* Task goal: Look for the word "intro" in the entries below, then copy every line that has it.

* Records supplied:
-- ==== Sys2Proof/Laws/Tables.lean ====
section
/-! SUPPORT. Laws of the sparse maps: reading after writing, and that writing and dropping keep the canonical form. -/

namespace Sys2Proof
theorem Tbl.get_ins {α : Type} (d : α) (k : Nat) (v : α) (j : Nat) : ∀ t : Tbl α, Tbl.get d t k = d → (∀ e ∈ t, e.1 ≠ k) →
    Tbl.get d (Tbl.ins t k v) j = if j = k then v else Tbl.get d t j
  | [], _, _ => by by_cases h : j = k <;> simp [Tbl.ins, Tbl.get, h]
  | (i, x) :: t, h0, hne => by
    have hi : i ≠ k := hne (i, x) (by simp)
    have ih := Tbl.get_ins d k v j t (by simpa [Tbl.get, Ne.symm hi] using h0) (fun e he => hne e (by simp [he]))
    unfold Tbl.ins
    by_cases hk : k < i
    · by_cases h : j = k <;> simp [hk, Tbl.get, h]
    · by_cases h : j = k
      · subst h; simp [hk, Tbl.get, Ne.symm hi] at ih ⊢; exact ih
      · simp only [hk, if_false, Tbl.get, ih, h]

theorem Tbl.get_filter {α : Type} (d : α) (k j : Nat) : ∀ t : Tbl α,
    Tbl.get d (t.filter (fun e => decide (e.1 ≠ k))) j = if j = k then d else Tbl.get d t j
  | [] => by simp [Tbl.get]
  | (i, x) :: t => by
    have ih := Tbl.get_filter d k j t
    by_cases hi : i = k
    · subst hi
      by_cases h : j = i <;> simp_all [Tbl.get]
    · by_cases h : j = k
      · subst h; simp_all [Tbl.get, Ne.symm hi]
      · simp_all [Tbl.get]

/-- Reading after writing. -/
theorem Tbl.get_set {α : Type} [DecidableEq α] (d : α) (t : Tbl α) (k : Nat) (v : α) (j : Nat) :
    Tbl.get d (Tbl.set d t k v) j = if j = k then v else Tbl.get d t j := by
  unfold Tbl.set
  by_cases hv : v = d
  · simp only [hv, if_true, Tbl.get_filter]
  · simp only [hv, if_false]
    rw [Tbl.get_ins d k v j _ (by rw [Tbl.get_filter]; simp) (by intro e he; simpa using (List.mem_filter.mp he).2)]
    by_cases h : j = k
    · simp [h]
    · rw [if_neg h, if_neg h, Tbl.get_filter, if_neg h]

theorem Tbl.wfFrom_mono {α : Type} [DecidableEq α] (d : α) {lo lo' : Nat} (h : lo' ≤ lo) : ∀ t : Tbl α, Tbl.wfFrom d lo t = true → Tbl.wfFrom d lo' t = true
  | [], _ => rfl
  | (j, x) :: t, hw => by simp [Tbl.wfFrom] at *; exact ⟨⟨by omega, hw.1.2⟩, hw.2⟩

theorem Tbl.wfFrom_filter {α : Type} [DecidableEq α] (d : α) (p : Nat × α → Bool) : ∀ (lo : Nat) (t : Tbl α), Tbl.wfFrom d lo t = true → Tbl.wfFrom d lo (t.filter p) = true
  | _, [], _ => rfl
  | lo, (j, x) :: t, hw => by
    simp [Tbl.wfFrom] at hw
    have ih := Tbl.wfFrom_filter d p (j + 1) t hw.2
    by_cases hp : p (j, x) = true
    · simp [hp, Tbl.wfFrom, hw.1, ih]
    · simp only [hp, List.filter_cons, Bool.false_eq_true, if_false]
      exact Tbl.wfFrom_mono d (by omega) _ ih

theorem Tbl.wfFrom_ins {α : Type} [DecidableEq α] (d : α) (k : Nat) (v : α) (hv : v ≠ d) : ∀ (lo : Nat) (t : Tbl α), lo ≤ k → (∀ e ∈ t, e.1 ≠ k) →
    Tbl.wfFrom d lo t = true → Tbl.wfFrom d lo (Tbl.ins t k v) = true
  | lo, [], hl, _, _ => by simp [Tbl.ins, Tbl.wfFrom, hl, hv]
  | lo, (j, x) :: t, hl, hn, hw => by
    have hj : j ≠ k := hn (j, x) (by simp)
    simp [Tbl.wfFrom] at hw
    unfold Tbl.ins
    by_cases hk : k < j
    · simp [hk, Tbl.wfFrom, hl, hv, hw, Nat.succ_le_iff]
    · have ih := Tbl.wfFrom_ins d k v hv (j + 1) t (by omega) (fun e he => hn e (by simp [he])) hw.2
      simp [hk, Tbl.wfFrom, hw.1, ih]

/-- Writing keeps the canonical form. -/
theorem Tbl.wf_set {α : Type} [DecidableEq α] (d : α) (t : Tbl α) (k : Nat) (v : α) (h : Tbl.wf d t = true) : Tbl.wf d (Tbl.set d t k v) = true := by
  unfold Tbl.set Tbl.wf
  by_cases hv : v = d
  · simp only [hv, if_true]; exact Tbl.wfFrom_filter d _ 0 t h
  · simp only [hv, if_false]
    exact Tbl.wfFrom_ins d k v hv 0 _ (Nat.zero_le k) (by intro e he; simpa using (List.mem_filter.mp he).2) (Tbl.wfFrom_filter d _ 0 t h)

/-- Dropping entries keeps it. -/
theorem Tbl.wf_filter {α : Type} [DecidableEq α] (d : α) (p : Nat × α → Bool) (t : Tbl α) (h : Tbl.wf d t = true) : Tbl.wf d (t.filter p) = true :=
  Tbl.wfFrom_filter d p 0 t h
end Sys2Proof
end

* Expected output:
    rw [Tbl.get_ins d k v j _ (by rw [Tbl.get_filter]; simp) (by intro e he; simpa using (List.mem_filter.mp he).2)]
    exact Tbl.wfFrom_ins d k v hv 0 _ (Nat.zero_le k) (by intro e he; simpa using (List.mem_filter.mp he).2) (Tbl.wfFrom_filter d _ 0 t h)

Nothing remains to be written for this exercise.